**Work request**
Quote exactly, and only, the lines of the material below from the line with "if t.seq ≠ l.expSeq then" through the line with "enters first, and".

......

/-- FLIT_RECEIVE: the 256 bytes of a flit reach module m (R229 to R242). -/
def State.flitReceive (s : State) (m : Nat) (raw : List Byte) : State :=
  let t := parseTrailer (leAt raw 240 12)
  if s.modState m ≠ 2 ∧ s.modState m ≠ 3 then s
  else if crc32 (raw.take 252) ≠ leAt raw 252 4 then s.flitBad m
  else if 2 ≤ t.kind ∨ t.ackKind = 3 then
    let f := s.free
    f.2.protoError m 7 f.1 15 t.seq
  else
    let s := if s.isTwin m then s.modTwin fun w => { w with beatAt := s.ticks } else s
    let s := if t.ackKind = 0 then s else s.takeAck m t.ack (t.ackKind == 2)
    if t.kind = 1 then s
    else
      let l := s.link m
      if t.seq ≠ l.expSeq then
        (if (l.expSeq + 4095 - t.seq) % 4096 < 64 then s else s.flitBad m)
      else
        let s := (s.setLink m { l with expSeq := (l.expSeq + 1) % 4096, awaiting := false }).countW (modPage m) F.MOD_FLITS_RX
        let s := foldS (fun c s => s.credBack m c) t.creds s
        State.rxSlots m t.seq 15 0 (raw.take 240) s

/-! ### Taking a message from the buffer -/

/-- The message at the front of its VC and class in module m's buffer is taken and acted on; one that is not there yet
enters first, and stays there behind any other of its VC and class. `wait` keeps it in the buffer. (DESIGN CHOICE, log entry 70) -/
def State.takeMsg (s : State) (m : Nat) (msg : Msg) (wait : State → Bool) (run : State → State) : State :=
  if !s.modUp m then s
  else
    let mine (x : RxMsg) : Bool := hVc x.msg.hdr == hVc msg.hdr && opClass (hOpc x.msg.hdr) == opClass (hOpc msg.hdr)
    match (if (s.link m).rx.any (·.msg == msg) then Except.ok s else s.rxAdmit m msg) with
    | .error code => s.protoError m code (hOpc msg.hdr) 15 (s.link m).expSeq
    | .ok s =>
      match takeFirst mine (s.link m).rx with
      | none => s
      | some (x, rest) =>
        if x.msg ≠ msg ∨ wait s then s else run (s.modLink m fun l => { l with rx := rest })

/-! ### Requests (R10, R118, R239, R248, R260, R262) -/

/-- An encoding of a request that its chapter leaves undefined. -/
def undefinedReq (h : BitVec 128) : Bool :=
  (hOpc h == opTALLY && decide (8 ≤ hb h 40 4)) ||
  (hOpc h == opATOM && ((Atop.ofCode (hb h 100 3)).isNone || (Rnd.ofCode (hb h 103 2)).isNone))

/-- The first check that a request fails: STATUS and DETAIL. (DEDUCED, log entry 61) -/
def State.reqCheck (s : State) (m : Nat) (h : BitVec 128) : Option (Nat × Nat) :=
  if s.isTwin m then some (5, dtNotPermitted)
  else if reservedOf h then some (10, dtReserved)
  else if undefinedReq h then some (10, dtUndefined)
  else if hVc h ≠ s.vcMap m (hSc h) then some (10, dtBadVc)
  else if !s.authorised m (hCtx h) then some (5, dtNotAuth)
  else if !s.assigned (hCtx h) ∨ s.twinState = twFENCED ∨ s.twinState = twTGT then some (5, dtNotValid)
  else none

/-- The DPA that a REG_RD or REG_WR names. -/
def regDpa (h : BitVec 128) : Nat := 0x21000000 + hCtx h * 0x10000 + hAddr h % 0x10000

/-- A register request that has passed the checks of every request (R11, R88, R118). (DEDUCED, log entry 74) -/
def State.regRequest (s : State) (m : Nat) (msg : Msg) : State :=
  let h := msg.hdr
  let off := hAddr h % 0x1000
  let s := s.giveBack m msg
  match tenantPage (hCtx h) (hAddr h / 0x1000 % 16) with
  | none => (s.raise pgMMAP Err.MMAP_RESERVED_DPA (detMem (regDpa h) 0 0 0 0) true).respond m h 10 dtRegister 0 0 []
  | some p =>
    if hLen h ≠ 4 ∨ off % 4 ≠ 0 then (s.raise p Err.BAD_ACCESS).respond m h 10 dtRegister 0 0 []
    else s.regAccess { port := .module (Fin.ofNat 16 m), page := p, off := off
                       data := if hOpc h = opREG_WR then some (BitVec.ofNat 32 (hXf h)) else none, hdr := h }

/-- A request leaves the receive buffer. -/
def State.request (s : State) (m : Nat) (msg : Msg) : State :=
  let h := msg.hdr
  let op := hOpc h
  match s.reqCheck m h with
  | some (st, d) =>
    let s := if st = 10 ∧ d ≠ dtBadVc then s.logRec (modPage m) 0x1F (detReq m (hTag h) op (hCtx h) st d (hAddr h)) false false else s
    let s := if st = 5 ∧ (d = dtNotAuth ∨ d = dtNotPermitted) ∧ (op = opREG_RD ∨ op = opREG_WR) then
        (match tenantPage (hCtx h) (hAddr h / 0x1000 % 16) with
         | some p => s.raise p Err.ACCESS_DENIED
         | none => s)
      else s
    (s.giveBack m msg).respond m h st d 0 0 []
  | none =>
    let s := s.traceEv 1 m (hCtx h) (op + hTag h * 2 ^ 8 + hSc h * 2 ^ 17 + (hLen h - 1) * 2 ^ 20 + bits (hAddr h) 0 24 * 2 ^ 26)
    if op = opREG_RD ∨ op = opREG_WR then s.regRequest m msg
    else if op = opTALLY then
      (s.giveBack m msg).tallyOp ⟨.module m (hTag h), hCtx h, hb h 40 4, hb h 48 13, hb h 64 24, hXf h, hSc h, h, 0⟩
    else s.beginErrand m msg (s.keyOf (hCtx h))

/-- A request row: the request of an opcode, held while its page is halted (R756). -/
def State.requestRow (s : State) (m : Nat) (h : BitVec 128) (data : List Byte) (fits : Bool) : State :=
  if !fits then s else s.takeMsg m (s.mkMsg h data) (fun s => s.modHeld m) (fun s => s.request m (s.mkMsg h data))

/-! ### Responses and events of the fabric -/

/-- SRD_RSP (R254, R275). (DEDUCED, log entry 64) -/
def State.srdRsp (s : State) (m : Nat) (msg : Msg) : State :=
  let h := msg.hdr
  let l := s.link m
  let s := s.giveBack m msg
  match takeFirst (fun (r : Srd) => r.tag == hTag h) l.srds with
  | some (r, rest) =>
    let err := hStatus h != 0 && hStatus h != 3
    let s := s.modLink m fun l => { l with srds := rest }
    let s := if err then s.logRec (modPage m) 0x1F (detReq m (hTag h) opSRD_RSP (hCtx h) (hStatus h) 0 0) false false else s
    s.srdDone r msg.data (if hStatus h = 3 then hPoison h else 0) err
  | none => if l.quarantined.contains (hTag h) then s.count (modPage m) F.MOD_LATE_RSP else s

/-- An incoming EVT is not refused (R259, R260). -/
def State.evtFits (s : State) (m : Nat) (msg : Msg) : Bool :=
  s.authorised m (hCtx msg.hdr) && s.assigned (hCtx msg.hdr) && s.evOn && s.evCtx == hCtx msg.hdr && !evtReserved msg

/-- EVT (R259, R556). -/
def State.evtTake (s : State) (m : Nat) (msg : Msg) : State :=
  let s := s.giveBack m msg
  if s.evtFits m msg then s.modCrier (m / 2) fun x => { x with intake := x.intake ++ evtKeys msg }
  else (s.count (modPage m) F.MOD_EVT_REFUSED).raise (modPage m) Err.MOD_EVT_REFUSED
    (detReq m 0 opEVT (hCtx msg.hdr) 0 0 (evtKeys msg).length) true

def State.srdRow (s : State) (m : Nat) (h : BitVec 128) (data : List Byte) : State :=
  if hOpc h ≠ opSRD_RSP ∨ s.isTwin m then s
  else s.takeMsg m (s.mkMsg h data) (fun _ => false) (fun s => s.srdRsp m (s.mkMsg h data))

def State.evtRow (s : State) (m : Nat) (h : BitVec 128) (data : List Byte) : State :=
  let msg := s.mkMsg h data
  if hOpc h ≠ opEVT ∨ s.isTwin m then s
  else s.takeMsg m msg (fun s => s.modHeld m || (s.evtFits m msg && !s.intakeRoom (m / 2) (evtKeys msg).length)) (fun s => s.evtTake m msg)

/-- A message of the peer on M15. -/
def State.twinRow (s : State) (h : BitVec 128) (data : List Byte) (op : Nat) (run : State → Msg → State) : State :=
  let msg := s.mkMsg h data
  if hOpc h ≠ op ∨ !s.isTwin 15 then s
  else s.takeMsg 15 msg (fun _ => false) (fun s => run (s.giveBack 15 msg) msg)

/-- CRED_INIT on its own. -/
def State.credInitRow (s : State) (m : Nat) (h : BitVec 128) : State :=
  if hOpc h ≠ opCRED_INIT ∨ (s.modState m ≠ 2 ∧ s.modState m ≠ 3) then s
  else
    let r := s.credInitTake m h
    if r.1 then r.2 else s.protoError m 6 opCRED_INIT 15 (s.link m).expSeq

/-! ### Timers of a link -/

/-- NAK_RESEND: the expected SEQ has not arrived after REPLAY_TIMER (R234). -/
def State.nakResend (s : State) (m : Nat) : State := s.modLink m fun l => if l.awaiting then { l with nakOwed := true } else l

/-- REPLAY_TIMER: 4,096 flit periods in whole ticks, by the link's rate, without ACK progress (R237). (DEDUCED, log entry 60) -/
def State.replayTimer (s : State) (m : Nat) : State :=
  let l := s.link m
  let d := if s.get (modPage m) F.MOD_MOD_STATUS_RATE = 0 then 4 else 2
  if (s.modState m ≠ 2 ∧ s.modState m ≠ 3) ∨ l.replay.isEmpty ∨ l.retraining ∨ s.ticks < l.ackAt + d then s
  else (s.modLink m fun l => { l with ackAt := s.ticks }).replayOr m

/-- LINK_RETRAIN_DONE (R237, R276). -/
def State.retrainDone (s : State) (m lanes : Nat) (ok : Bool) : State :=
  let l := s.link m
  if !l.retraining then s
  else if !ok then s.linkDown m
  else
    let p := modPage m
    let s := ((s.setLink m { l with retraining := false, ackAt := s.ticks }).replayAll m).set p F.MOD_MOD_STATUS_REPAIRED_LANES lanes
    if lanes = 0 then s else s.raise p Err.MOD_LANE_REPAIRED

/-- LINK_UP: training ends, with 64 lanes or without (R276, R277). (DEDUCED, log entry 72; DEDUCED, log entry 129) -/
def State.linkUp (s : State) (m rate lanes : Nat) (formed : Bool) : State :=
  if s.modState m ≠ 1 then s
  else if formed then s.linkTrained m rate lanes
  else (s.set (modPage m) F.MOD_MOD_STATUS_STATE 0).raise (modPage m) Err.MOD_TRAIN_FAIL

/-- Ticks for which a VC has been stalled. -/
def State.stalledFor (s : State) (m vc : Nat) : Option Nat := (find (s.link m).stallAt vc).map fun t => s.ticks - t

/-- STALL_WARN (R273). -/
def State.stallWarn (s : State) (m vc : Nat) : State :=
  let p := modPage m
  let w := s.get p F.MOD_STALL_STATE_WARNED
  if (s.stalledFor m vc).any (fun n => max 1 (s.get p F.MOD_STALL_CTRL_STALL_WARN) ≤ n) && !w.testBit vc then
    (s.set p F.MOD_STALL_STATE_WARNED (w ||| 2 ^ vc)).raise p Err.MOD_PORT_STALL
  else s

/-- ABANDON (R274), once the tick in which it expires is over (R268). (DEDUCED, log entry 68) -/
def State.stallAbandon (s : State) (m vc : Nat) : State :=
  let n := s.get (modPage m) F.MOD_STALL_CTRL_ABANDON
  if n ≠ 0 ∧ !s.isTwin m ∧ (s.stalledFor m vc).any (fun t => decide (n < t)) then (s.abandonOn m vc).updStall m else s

......

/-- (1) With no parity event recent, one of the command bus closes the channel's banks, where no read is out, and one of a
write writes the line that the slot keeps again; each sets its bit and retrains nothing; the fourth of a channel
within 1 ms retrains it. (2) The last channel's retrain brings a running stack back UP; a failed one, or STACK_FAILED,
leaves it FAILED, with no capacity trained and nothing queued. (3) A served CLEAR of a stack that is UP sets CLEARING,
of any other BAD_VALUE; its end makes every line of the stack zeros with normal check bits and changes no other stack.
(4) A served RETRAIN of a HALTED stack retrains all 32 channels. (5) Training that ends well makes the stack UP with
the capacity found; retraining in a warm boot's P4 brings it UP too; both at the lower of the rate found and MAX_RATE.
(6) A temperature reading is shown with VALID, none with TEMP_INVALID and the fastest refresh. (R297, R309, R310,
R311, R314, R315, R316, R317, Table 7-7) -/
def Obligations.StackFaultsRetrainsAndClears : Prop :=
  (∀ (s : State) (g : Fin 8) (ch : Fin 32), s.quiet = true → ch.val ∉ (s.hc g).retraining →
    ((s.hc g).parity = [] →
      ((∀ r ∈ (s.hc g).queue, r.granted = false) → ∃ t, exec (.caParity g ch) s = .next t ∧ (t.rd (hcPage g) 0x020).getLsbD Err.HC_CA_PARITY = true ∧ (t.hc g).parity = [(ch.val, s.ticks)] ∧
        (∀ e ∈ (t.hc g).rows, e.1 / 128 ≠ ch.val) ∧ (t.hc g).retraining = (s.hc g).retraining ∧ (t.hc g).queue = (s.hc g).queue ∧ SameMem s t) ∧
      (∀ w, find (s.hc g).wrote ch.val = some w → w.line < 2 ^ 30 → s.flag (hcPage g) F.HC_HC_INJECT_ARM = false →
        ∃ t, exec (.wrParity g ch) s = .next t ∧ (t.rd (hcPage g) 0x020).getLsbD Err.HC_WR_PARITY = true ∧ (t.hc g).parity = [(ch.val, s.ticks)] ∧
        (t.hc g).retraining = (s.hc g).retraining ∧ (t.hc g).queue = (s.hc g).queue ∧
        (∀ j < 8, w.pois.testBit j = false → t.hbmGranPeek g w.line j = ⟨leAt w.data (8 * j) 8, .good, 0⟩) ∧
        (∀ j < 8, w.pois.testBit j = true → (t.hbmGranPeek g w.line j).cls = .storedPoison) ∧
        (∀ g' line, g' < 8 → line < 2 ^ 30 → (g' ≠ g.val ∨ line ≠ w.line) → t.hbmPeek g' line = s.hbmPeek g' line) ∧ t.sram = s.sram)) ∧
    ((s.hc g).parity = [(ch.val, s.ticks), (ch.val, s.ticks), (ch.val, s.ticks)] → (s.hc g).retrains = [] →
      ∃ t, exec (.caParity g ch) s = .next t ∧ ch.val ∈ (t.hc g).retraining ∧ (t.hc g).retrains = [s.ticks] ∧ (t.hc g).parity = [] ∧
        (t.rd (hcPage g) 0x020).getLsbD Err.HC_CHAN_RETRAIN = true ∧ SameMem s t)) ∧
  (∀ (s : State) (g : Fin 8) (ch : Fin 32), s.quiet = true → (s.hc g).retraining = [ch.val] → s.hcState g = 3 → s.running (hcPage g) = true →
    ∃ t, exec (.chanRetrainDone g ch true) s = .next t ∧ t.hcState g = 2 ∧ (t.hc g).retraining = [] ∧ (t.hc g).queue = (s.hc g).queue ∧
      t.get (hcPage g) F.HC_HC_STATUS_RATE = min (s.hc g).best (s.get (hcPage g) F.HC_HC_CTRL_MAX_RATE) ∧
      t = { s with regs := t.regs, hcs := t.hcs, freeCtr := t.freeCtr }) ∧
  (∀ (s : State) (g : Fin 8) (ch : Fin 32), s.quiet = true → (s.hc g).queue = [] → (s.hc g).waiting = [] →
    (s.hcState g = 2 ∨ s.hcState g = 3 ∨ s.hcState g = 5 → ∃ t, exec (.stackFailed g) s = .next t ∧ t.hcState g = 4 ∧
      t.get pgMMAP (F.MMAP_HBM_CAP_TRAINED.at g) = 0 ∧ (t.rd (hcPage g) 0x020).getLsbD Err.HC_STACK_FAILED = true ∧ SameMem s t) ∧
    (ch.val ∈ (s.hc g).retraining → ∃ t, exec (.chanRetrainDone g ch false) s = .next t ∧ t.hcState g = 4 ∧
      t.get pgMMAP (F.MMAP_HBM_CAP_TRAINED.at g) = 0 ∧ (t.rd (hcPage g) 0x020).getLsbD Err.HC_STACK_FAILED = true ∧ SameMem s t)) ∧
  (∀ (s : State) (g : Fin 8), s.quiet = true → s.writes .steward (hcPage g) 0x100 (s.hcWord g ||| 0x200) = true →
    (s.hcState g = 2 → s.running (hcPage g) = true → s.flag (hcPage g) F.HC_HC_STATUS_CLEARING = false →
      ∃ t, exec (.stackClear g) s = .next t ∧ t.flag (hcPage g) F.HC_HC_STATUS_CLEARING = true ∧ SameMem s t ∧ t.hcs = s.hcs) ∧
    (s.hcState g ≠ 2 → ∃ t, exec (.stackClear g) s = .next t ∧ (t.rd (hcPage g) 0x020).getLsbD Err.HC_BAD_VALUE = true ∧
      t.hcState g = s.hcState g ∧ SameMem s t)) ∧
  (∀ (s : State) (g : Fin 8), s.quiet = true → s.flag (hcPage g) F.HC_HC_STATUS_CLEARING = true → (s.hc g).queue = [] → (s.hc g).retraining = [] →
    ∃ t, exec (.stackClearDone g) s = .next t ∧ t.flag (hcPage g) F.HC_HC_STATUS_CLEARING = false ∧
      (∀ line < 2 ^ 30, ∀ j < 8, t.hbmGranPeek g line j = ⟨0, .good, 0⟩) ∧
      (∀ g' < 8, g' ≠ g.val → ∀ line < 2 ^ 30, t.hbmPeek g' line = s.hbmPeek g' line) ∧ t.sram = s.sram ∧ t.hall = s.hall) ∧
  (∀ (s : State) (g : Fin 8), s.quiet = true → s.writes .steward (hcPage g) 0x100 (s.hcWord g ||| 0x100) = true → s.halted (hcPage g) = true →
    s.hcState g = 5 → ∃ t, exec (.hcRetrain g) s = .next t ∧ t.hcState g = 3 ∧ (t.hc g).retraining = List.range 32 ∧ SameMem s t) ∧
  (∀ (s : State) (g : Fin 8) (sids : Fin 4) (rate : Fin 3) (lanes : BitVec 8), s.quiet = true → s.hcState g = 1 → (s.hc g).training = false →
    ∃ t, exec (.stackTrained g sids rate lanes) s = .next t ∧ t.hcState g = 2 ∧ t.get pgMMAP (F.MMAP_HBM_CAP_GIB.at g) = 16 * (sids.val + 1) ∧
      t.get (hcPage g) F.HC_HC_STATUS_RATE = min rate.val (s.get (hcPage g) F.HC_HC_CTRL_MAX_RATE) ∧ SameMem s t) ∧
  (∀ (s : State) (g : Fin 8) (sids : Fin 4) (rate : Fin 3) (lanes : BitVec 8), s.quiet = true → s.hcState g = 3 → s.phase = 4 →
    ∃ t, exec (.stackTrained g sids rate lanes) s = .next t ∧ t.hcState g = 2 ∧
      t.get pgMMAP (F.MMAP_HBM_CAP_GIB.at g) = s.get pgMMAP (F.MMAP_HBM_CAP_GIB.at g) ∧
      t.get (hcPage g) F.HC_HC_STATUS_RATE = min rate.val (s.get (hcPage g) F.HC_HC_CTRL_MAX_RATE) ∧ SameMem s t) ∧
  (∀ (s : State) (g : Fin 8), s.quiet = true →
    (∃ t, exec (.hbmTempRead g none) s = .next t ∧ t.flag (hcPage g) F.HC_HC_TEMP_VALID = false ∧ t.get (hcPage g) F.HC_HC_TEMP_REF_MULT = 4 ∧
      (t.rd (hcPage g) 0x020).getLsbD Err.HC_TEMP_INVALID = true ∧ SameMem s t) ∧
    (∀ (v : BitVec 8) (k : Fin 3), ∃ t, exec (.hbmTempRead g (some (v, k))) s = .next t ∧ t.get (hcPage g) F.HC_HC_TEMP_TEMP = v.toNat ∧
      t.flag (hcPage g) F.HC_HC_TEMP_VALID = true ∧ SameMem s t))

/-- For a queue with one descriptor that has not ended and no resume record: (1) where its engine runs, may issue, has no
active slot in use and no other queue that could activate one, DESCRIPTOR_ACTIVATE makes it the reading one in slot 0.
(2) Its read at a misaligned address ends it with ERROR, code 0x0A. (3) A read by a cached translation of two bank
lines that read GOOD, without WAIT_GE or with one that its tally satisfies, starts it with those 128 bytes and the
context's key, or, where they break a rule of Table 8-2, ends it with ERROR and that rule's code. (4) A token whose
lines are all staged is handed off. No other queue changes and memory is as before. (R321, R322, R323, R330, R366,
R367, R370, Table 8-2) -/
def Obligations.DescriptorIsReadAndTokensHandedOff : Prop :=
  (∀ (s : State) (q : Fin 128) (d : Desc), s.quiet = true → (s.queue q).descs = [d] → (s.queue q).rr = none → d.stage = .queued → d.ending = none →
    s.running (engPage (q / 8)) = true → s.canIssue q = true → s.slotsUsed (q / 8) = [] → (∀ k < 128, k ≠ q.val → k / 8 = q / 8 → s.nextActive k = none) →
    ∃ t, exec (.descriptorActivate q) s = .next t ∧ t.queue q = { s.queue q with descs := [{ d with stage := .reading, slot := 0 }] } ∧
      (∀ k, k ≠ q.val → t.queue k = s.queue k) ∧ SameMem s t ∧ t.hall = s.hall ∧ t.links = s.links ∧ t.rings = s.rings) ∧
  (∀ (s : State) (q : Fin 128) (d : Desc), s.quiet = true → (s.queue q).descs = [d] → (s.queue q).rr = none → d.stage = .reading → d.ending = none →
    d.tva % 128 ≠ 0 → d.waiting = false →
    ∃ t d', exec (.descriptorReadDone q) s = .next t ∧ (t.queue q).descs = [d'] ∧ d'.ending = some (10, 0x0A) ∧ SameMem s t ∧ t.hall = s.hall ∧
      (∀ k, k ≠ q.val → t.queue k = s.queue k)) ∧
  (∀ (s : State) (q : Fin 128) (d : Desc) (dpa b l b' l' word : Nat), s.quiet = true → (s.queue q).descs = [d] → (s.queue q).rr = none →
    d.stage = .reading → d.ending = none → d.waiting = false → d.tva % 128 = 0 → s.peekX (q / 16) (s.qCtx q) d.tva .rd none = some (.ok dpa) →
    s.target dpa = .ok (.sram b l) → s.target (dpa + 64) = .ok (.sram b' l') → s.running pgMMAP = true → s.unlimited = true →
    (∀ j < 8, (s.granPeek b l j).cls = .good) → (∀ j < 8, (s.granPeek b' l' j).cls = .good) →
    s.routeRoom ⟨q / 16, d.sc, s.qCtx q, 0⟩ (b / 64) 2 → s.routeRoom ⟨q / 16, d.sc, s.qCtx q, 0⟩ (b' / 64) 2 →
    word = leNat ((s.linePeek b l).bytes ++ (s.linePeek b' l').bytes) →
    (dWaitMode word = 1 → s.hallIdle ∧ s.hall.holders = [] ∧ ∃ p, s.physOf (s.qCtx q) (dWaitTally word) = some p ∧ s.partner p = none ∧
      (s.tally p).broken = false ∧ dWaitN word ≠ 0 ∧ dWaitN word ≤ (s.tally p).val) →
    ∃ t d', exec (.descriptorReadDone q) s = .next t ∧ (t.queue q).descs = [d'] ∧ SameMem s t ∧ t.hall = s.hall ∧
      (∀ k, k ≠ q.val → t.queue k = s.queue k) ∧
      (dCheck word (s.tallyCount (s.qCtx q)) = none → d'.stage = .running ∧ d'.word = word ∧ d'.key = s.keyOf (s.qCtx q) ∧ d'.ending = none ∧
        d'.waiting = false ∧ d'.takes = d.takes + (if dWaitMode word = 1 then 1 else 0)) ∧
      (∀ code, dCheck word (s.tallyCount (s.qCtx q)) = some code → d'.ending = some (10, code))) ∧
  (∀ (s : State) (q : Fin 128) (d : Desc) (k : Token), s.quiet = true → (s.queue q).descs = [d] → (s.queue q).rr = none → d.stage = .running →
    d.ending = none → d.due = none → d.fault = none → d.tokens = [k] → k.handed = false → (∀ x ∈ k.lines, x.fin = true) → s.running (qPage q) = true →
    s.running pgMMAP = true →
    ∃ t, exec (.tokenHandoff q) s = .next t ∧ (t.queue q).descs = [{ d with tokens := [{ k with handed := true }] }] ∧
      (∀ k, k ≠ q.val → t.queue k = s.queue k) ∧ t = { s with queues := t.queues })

......

**Finished task**
      if t.seq ≠ l.expSeq then
        (if (l.expSeq + 4095 - t.seq) % 4096 < 64 then s else s.flitBad m)
      else
        let s := (s.setLink m { l with expSeq := (l.expSeq + 1) % 4096, awaiting := false }).countW (modPage m) F.MOD_FLITS_RX
        let s := foldS (fun c s => s.credBack m c) t.creds s
        State.rxSlots m t.seq 15 0 (raw.take 240) s

/-! ### Taking a message from the buffer -/

/-- The message at the front of its VC and class in module m's buffer is taken and acted on; one that is not there yet
enters first, and stays there behind any other of its VC and class. `wait` keeps it in the buffer. (DESIGN CHOICE, log entry 70) -/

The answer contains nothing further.